One of her most famous works is about "bootstrapping." This is a way for computers to learn from a lot of text. She and Rosie Jones won a special award for this work in 2017. It was called the AAAI Classic Paper Award. She also received an honorable mention for her work on information extraction in 2012. Her research helps computers become smarter at understanding what we write and say.
Awards and recognition
- ACL Fellow. This award recognized her important work in information extraction. It also honored her studies on how text shows feelings. This award was given by the Association for Computational Linguistics (ACL) in 2018.
- AAAI Classic Paper Award.
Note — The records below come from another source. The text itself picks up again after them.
-- ==== Sys2Proof/Machine/Ops.lean ====
section
/-! DEFINITION. The operations every command shares: the checks before it (spec/60_exceptions.md R305), its
stores, its ending with or without an error (R300 to R304, R307), accepting a CMD write (spec/10_state.md R31,
R47, R52), and reset (spec/70_reset_and_hazards.md R330, R333). -/

namespace Sys2Proof.Machine

open Sys2Proof

/-- `MemWrite(addr, n, B)` inside a command whose ranges have been checked (R73). -/
def State.store (s : State) (a : Nat) (bs : List Byte) : State :=
  { s with mem := s.mem.writeBytes a bs }

/-- The writes that end a command, applied together (R304). -/
def State.finish (code : ErrCode) (s : State) : State :=
  { s with err := code, done := true, core := .idle }

/-- `complete()` (R16, R304). -/
def complete (s : State) : Host.Outcome State Fault Refusal := .next (s.finish .none)

/-- `raise`: the error is recorded in STATUS.ERR and the core returns to IDLE; nothing is saved, no mode
changes, nothing is vectored (R301, R302, R304, R307). There is no return from it (R308): the next accepted
CMD write clears it. -/
def raise (code : ErrCode) (s : State) : Host.Outcome State Fault Refusal := .next (s.finish code)

/-- What makes the model refuse a command, in the order of R305: a reserved encoding (item 1; a command that
no word encodes, notes/assumptions/18.md); for GCM_ENC and GCM_DEC with IV_SET = 0 nothing more is checked
(item 2, R80, R301); the capacities (item 3); the ranges (item 4). -/
def State.commandRefusal (i : Instr) (s : State) : Option Refusal :=
  let ranges := rangeRefusal s.params.memSize i s.operands
  if i.wf = false then some .reservedEncoding
  else
    match i with
    | .gcmEnc _ => if s.session.ivSet = true then ranges else none
    | .gcmDec _ => if s.session.ivSet = true then ranges else none
    | .gcmSetIv => if s.params.maxIvBytes < s.operands.len.toNat then some .ivCapacity else ranges
    | .gcmSetAad => if s.params.maxAadBytes < s.operands.len.toNat then some .aadCapacity else ranges
    | .ksExpand | .sm4SetKey | .sm4Enc | .sm4Dec | .sm4EncBlocks | .sm4DecBlocks | .sm4Clear
    | .gfMul | .ghash | .gcmSetKey | .gcmClear => ranges

/-- A command's effect after its checks. -/
def State.checked (i : Instr) (s : State) (effect : Host.Outcome State Fault Refusal) :
    Host.Outcome State Fault Refusal :=
  match s.commandRefusal i with
  | some r => .refused r
  | none => effect

/-- The command word and operands latched, CORE_STATE BUSY, DONE and ERR cleared (R31, R47, R52, R304). -/
def State.latchCommand (w : Word) (turns : Nat) (s : State) : State :=
  { s with core := .busy ⟨w, s.regs, turns⟩, done := false, err := .none }

/-- The ranges an accepted command takes ownership of; ranges with n = 0 hold no byte (R82, R341;
notes/assumptions/10.md). -/
def State.own (io : RangeSet) (s : State) : State :=
  { s with ownedIn := s.ownedIn ++ io.inputs, ownedOut := s.ownedOut ++ io.outputs }

/-- An accepted CMD write of the command `i`, encoded by `w` (R31, R82, R304). How long the command stays BUSY
is the head of `busyFor` (R345; notes/assumptions/1.md). -/
def State.acceptCommand (w : Word) (i : Instr) (s : State) : State :=
  ({ s with busyFor := s.busyFor.tail }.own (commandRanges i s.operands)).latchCommand w
    (s.busyFor.headD 0)

/-- A CMD write while IDLE: refused for a reserved encoding (R106) and for every situation R305 refuses, which
the model does at the write already (notes/assumptions/9.md); else accepted. -/
def State.writeCmd (w : Word) (s : State) : Host.Outcome State Fault Refusal :=
  match decode w with
  | .error _ => .refused .reservedEncoding
  | .ok i =>
    match s.commandRefusal i with
    | some r => .refused r
    | none => .next (s.acceptCommand w i)

/-- The command in flight, read from its latched word (R47); none while IDLE or if the word is reserved. -/
def State.fetch (s : State) : Option Instr :=
  match s.core with
  | .idle => none
  | .busy f =>
    match decode f.word with
    | .ok i => some i
    | .error _ => none

/-- Output ranges of the command in flight (R80, R333). -/
def State.inFlightOutputs (s : State) : List Range :=
  match s.fetch with
  | some i => (commandRanges i s.operands).outputs
  | none => []

/-- `n` free bytes, fresh from number `start` on (R333). -/
def freeBytes (start n : Nat) : List Byte := (List.range n).map (fun k => Config.freeByte (start + k))

/-- Each byte of a range that data memory has takes a free value (R333; notes/assumptions/4.md). -/
def scrambleRange (memSize : Nat) (mc : Memory × Nat) (r : Range) : Memory × Nat :=
  (mc.1.writeBytes r.addr ((freeBytes mc.2 r.len).take (memSize - r.addr)), mc.2 + r.len)

/-- `rst` with the level of `cap_in`: every core state element takes its reset value (R330), an in-flight
command is abandoned and the bytes of its output ranges take free values, other data memory is untouched
(R333). The host's own accesses to come are not the core's (notes/assumptions/2.md). -/
def State.applyReset (capIn : Bool) (s : State) : State :=
  let mc := s.inFlightOutputs.foldl (scrambleRange s.params.memSize) (s.mem, s.freeCount)
  { State.resetWith s.params capIn with
      mem := mc.1, freeCount := mc.2, host := s.host, busyFor := s.busyFor, resp := s.resp }

end Sys2Proof.Machine
end

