-- ==== Sys2Proof/Machine/Core.lean ====
section
/-! DEFINITION. The model behind the host's interface. -/

def Sys2Proof.core : Host.Core := { State := Sys2Proof.Machine.State, Fault := Sys2Proof.Machine.Fault, Refusal := Sys2Proof.Machine.Refusal, step := Sys2Proof.Machine.step, reset := Sys2Proof.Machine.State.reset }
end

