-- ==== Sys2Proof/Certificates/Slice0/Obligations.lean ====
section
/-! DEFINITION. The statements about the SM4-GCM core. `key`, `P`, `C` and so on are spelled out as the bytes read
where the command reads them; a statement about a command holds for every state, so for every parameter value,
every backend and every content of memory. -/

open Sys2Proof Sys2Proof.Machine

/-! ### The command word -/

/-- A word decodes to a command exactly when the command is well-formed and encodes to that word: no bit of a
command word is dropped, and each command has one word (R33, R100, R102, R106). This holds for every 32-bit word
and every command with every operand value. -/
def Obligations.DecodeInvertsEncode : Prop :=
  ∀ (w : Word) (i : Instr), decode w = .ok i ↔ i.wf = true ∧ encode i = w

/-- Words written out from the spec's encodings, one or more per family (R100, R102, V24). -/
def Obligations.SpecWordsDecode : Prop :=
  decode 0b00000000000000000000000000000001 = .ok .ksExpand ∧
  decode 0b00000000000000000000000000000110 = .ok .sm4DecBlocks ∧
  decode 0b00000000000000000000000000010010 = .ok .ghash ∧
  decode 0b00000000000000000000000000100010 = .ok .gcmSetIv ∧
  decode 0b00000000000000000001000000100100 = .ok (.gcmEnc 16) ∧
  decode 0b00000000000000000000110000100101 = .ok (.gcmDec 12)

/-- R106: a CMD write while IDLE is refused as a reserved encoding exactly when one of the rule's five
conditions holds; the opcodes are those of R102. -/
def Obligations.ReservedEncodingRefused : Prop :=
  ∀ (s : State) (w : Word) (rest : List HostOp),
    s.core = .idle → HostMoves s (.write s.params.regBase 4 w) rest →
    (step s = .refused .reservedEncoding ↔
      (w.extractLsb' 13 19 ≠ 0 ∨
       w.extractLsb' 6 2 ≠ 0 ∨
       (w.extractLsb' 0 6).toNat ∉
          [0x01, 0x02, 0x03, 0x04, 0x05, 0x06, 0x07, 0x11, 0x12, 0x21, 0x22, 0x23, 0x24, 0x25, 0x26] ∨
       ((w.extractLsb' 0 6 = 0x24 ∨ w.extractLsb' 0 6 = 0x25) ∧ 16 < (w.extractLsb' 8 5).toNat) ∨
       (w.extractLsb' 0 6 ≠ 0x24 ∧ w.extractLsb' 0 6 ≠ 0x25 ∧ w.extractLsb' 8 5 ≠ 0)))

/-- R109: each command mnemonic expands to the writes of its operands in the order R109 gives, then the CMD
write of its command word, then `wait`, and writes no other register; the word is the one that encodes the
command. `BACKEND n` writes BACKEND_SEL. -/
def Obligations.MnemonicsWriteTheirCommand : Prop :=
  ∀ (p : Params) (dst src src2 len tag : Word) (t : BitVec 5) (n : BitVec 2),
    (∀ (m : Pseudo) (writes : List (Nat × Word)) (w : Word) (i : Instr), (m, writes, w, i) ∈
        [(Pseudo.ksExpand dst src, [(0x08, src), (0x10, dst)], (0x00000001 : Word), Instr.ksExpand),
          (.sm4SetKey src, [(0x08, src)], 0x00000002, .sm4SetKey),
          (.sm4Enc dst src, [(0x08, src), (0x10, dst)], 0x00000003, .sm4Enc),
          (.sm4Dec dst src, [(0x08, src), (0x10, dst)], 0x00000004, .sm4Dec),
          (.sm4EncB dst src len, [(0x08, src), (0x10, dst), (0x14, len)], 0x00000005, .sm4EncBlocks),
          (.sm4DecB dst src len, [(0x08, src), (0x10, dst), (0x14, len)], 0x00000006, .sm4DecBlocks),
          (.sm4Clear, [], 0x00000007, .sm4Clear),
          (.gfMul dst src src2, [(0x08, src), (0x0C, src2), (0x10, dst)], 0x00000011, .gfMul),
          (.ghash dst src len src2, [(0x08, src), (0x0C, src2), (0x10, dst), (0x14, len)], 0x00000012, .ghash),
          (.gcmSetKey src, [(0x08, src)], 0x00000021, .gcmSetKey),
          (.gcmSetIv src len, [(0x08, src), (0x14, len)], 0x00000022, .gcmSetIv),
          (.gcmSetAad src len, [(0x08, src), (0x14, len)], 0x00000023, .gcmSetAad),
          (.gcmEnc dst src len tag t, [(0x08, src), (0x10, dst), (0x14, len), (0x18, tag)],
            (t.setWidth 32 <<< 8) ||| 0x24, .gcmEnc t),
          (.gcmDec dst src len tag t, [(0x08, src), (0x10, dst), (0x14, len), (0x18, tag)],
            (t.setWidth 32 <<< 8) ||| 0x25, .gcmDec t),
          (.gcmClear, [], 0x00000026, .gcmClear)] →
      m.expand p = writes.map (fun x => .write (p.regBase + x.1) 4 x.2) ++ [.write p.regBase 4 w, .wait] ∧
      encode i = w) ∧
    (Pseudo.backend n).expand p = [.write (p.regBase + 0x1C) 4 (n.setWidth 32)]

/-! ### A step -/

/-- The core's move runs the command its latched word encodes (R31, R47, R82). -/
def Obligations.StepRunsTheLatchedCommand : Prop :=
  ∀ (s : State) (f : InFlight) (i : Instr),
    s.core = .busy f → f.turns = 0 → decode f.word = .ok i → step s = exec i s

/-- A CMD write while IDLE of a command nothing refuses starts it: the word and the operand registers are
latched, DONE and ERR are cleared, the core is BUSY and owns the command's ranges; nothing else changes (R31,
R47, R52, R82, R304). The turns it stays BUSY are the model's own (DESIGN CHOICE, notes/assumptions/1.md), and
that a refusal is decided at the write already is the model's reading (DEDUCED, notes/assumptions/9.md). So is
that the new ranges join those still owned, whatever the outcome will be (DEDUCED, notes/assumptions/10.md). -/
def Obligations.AcceptedWriteStartsTheCommand : Prop :=
  ∀ (s : State) (w : Word) (i : Instr) (rest : List HostOp),
    s.core = .idle → HostMoves s (.write s.params.regBase 4 w) rest →
    decode w = .ok i → s.commandRefusal i = none →
    step s = .next { s with
      host := rest
      busyFor := s.busyFor.tail
      core := .busy { word := w, latch := s.regs, turns := s.busyFor.headD 0 }
      done := false
      err := .none
      ownedIn := s.ownedIn ++ (commandRanges i s.regs).inputs
      ownedOut := s.ownedOut ++ (commandRanges i s.regs).outputs }

/-! ### Key schedule and round engine -/

/-- KS_EXPAND completes whenever its ranges are in memory and apart: DST takes the 128 bytes of the round keys
of the key at SRC, and nothing else changes but the status (R103, R105, R165). -/
def Obligations.KeyExpandCommandWritesSchedule : Prop :=
  ∀ s : State, s.mem.wf →
    InMemory s s.operands.src.toNat 16 → InMemory s s.operands.dst.toNat 128 →
    Apart s.operands.dst.toNat 128 s.operands.src.toNat 16 →
    ∃ t, exec .ksExpand s = .next t ∧ EndsMemoryOnly s t .none ∧
      Overwritten s.mem t.mem s.operands.dst.toNat
        ((keyExpand (bytesBlock (s.mem.readBytes s.operands.src.toNat 16))).toList.flatMap bytes32)

/-- SM4_SETKEY completes whenever the key is in memory: RK_C takes its schedule, C_KEYED is 1, and nothing
else changes but the status (R45, R166). -/
def Obligations.SetKeyLoadsCipherContext : Prop :=
  ∀ s : State, InMemory s s.operands.src.toNat 16 →
    exec .sm4SetKey s = .next { s with
      cipher := { rk := keyExpand (bytesBlock (s.mem.readBytes s.operands.src.toNat 16)), keyed := true }
      core := .idle
      done := true
      err := .none }

/-- SM4_ENC and SM4_DEC complete whenever both blocks are in memory, in place or apart, keyed or not and under
every backend: DST takes SM4Crypt of the block at SRC under RK_C (R182, R183, R188, R191). -/
def Obligations.SingleBlockCommandsCrypt : Prop :=
  ∀ s : State, s.mem.wf →
    InMemory s s.operands.src.toNat 16 → InMemory s s.operands.dst.toNat 16 →
    InPlaceOrApart s.operands.dst.toNat 16 s.operands.src.toNat 16 →
    (∃ t, exec .sm4Enc s = .next t ∧ EndsMemoryOnly s t .none ∧
      Overwritten s.mem t.mem s.operands.dst.toNat
        (blockBytes (sm4Crypt s.cipher.rk .enc (bytesBlock (s.mem.readBytes s.operands.src.toNat 16))))) ∧
    (∃ t, exec .sm4Dec s = .next t ∧ EndsMemoryOnly s t .none ∧
      Overwritten s.mem t.mem s.operands.dst.toNat
        (blockBytes (sm4Crypt s.cipher.rk .dec (bytesBlock (s.mem.readBytes s.operands.src.toNat 16)))))

/-- SM4_ENC_BLOCKS and SM4_DEC_BLOCKS complete for every count N < 2^28 in LEN, 0 included (a larger one is
refused, `OutOfRangeRefused`): the N blocks at DST are
SM4Crypt of the N blocks at SRC, one by one, under every backend (R104, R184, R185, R188). -/
def Obligations.BlockCommandsCryptEachBlock : Prop :=
  ∀ s : State, s.mem.wf → s.operands.len.toNat < 2 ^ 28 →
    InMemory s s.operands.src.toNat (16 * s.operands.len.toNat) →
    InMemory s s.operands.dst.toNat (16 * s.operands.len.toNat) →
    InPlaceOrApart s.operands.dst.toNat (16 * s.operands.len.toNat)
      s.operands.src.toNat (16 * s.operands.len.toNat) →
    (∃ t, exec .sm4EncBlocks s = .next t ∧ EndsMemoryOnly s t .none ∧
      Overwritten s.mem t.mem s.operands.dst.toNat
        ((List.range s.operands.len.toNat).flatMap fun b =>
          blockBytes (sm4Crypt s.cipher.rk .enc
            (bytesBlock (s.mem.readBytes (s.operands.src.toNat + 16 * b) 16))))) ∧
    (∃ t, exec .sm4DecBlocks s = .next t ∧ EndsMemoryOnly s t .none ∧
      Overwritten s.mem t.mem s.operands.dst.toNat
        ((List.range s.operands.len.toNat).flatMap fun b =>
          blockBytes (sm4Crypt s.cipher.rk .dec
            (bytesBlock (s.mem.readBytes (s.operands.src.toNat + 16 * b) 16)))))

/-- SM4_CLEAR completes in every state: RK_C is zero, C_KEYED is 0, and nothing else changes but the status
(R186). -/
def Obligations.ClearZeroesCipherContext : Prop :=
  ∀ s : State, exec .sm4Clear s = .next { s with
    cipher := { rk := Vector.replicate 32 0, keyed := false }
    core := .idle
    done := true
    err := .none }

/-- R160, R161: the round keys follow the recurrence of the key schedule, K being the initial window followed by
the round keys. The four words of the initial window are FK of R147 and `ck` is R148's table, values the spec
marks as general knowledge (PRESUMED, notes/assumptions/17.md). -/
def Obligations.KeyScheduleRecurrence : Prop :=
  ∀ (key : Block) (K : Nat → Word),
    K 0 = key.extractLsb' 96 32 ^^^ 0xA3B1BAC6 →
    K 1 = key.extractLsb' 64 32 ^^^ 0x56AA3350 →
    K 2 = key.extractLsb' 32 32 ^^^ 0x677D9197 →
    K 3 = key.extractLsb' 0 32 ^^^ 0xB27022DC →
    (∀ i, i < 32 → K (i + 4) = K i ^^^ tKey (K (i + 1) ^^^ K (i + 2) ^^^ K (i + 3) ^^^ ck.getD i 0)) →
    ∀ i, i < 32 → (keyExpand key).toList.getD i 0 = K (i + 4)

/-- R180, R181: the block function follows the round recurrence, with rk[i] for encryption and rk[31 - i] for
decryption, and its output is X35, X34, X33, X32. -/
def Obligations.RoundRecurrence : Prop :=
  ∀ (rk : Schedule) (dir : Direction) (b : Block) (X : Nat → Word),
    X 0 = b.extractLsb' 96 32 → X 1 = b.extractLsb' 64 32 →
    X 2 = b.extractLsb' 32 32 → X 3 = b.extractLsb' 0 32 →
    (∀ i, i < 32 → X (i + 4) = X i ^^^ tRound (X (i + 1) ^^^ X (i + 2) ^^^ X (i + 3) ^^^
      rk.toList.getD (match dir with | .enc => i | .dec => 31 - i) 0)) →
    sm4Crypt rk dir b = X 35 ++ X 34 ++ X 33 ++ X 32

/-- R151: the T-tables give the round transform of every word. -/
def Obligations.TableIdentity : Prop :=
  ∀ w : Word,
    tTable 0 (w.extractLsb' 24 8) ^^^ tTable 1 (w.extractLsb' 16 8) ^^^ tTable 2 (w.extractLsb' 8 8)
      ^^^ tTable 3 (w.extractLsb' 0 8) = linL (tau w) ∧
    linL (tau w) = tRound w

/-- The block commands' blocks are those of one block after the other, for every backend, capability, count
and direction: the lockstep path changes nothing (R184, R188, R189). -/
def Obligations.BatchEqualsSingleBlocks : Prop :=
  ∀ (be : Backend) (cap : Bool) (rk : Schedule) (dir : Direction) (bs : List Block),
    cryptBlocks be cap rk dir bs = bs.map (sm4Crypt rk dir)

/-- R188: no result of any command depends on BACKEND_SEL or CAP. Running a command after changing both gives
the outcome without the change, with the change made to its next state. -/
def Obligations.BackendNeverMatters : Prop :=
  ∀ (i : Instr) (s : State) (be : BitVec 2) (cap : Bool),
    exec i (s.withEngine be cap) = mapNext (State.withEngine be cap) (exec i s)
She received this award in 2017. It was for her paper on "Learning Dictionaries for Information Extraction by Multi-Level Bootstrapping." This paper showed a new way for computers to learn.
- AMIA 2017 Distinguished Paper Award Finalist. Her paper was a finalist for this award in 2017. It was about using unlabeled texts to help classify medical information.
- AAAI Classic Paper Honorable Mention. She received this honor in 2012. It was for her paper on "Automatically Constructing a Dictionary for Information Extraction Tasks." This work helped computers build their own knowledge.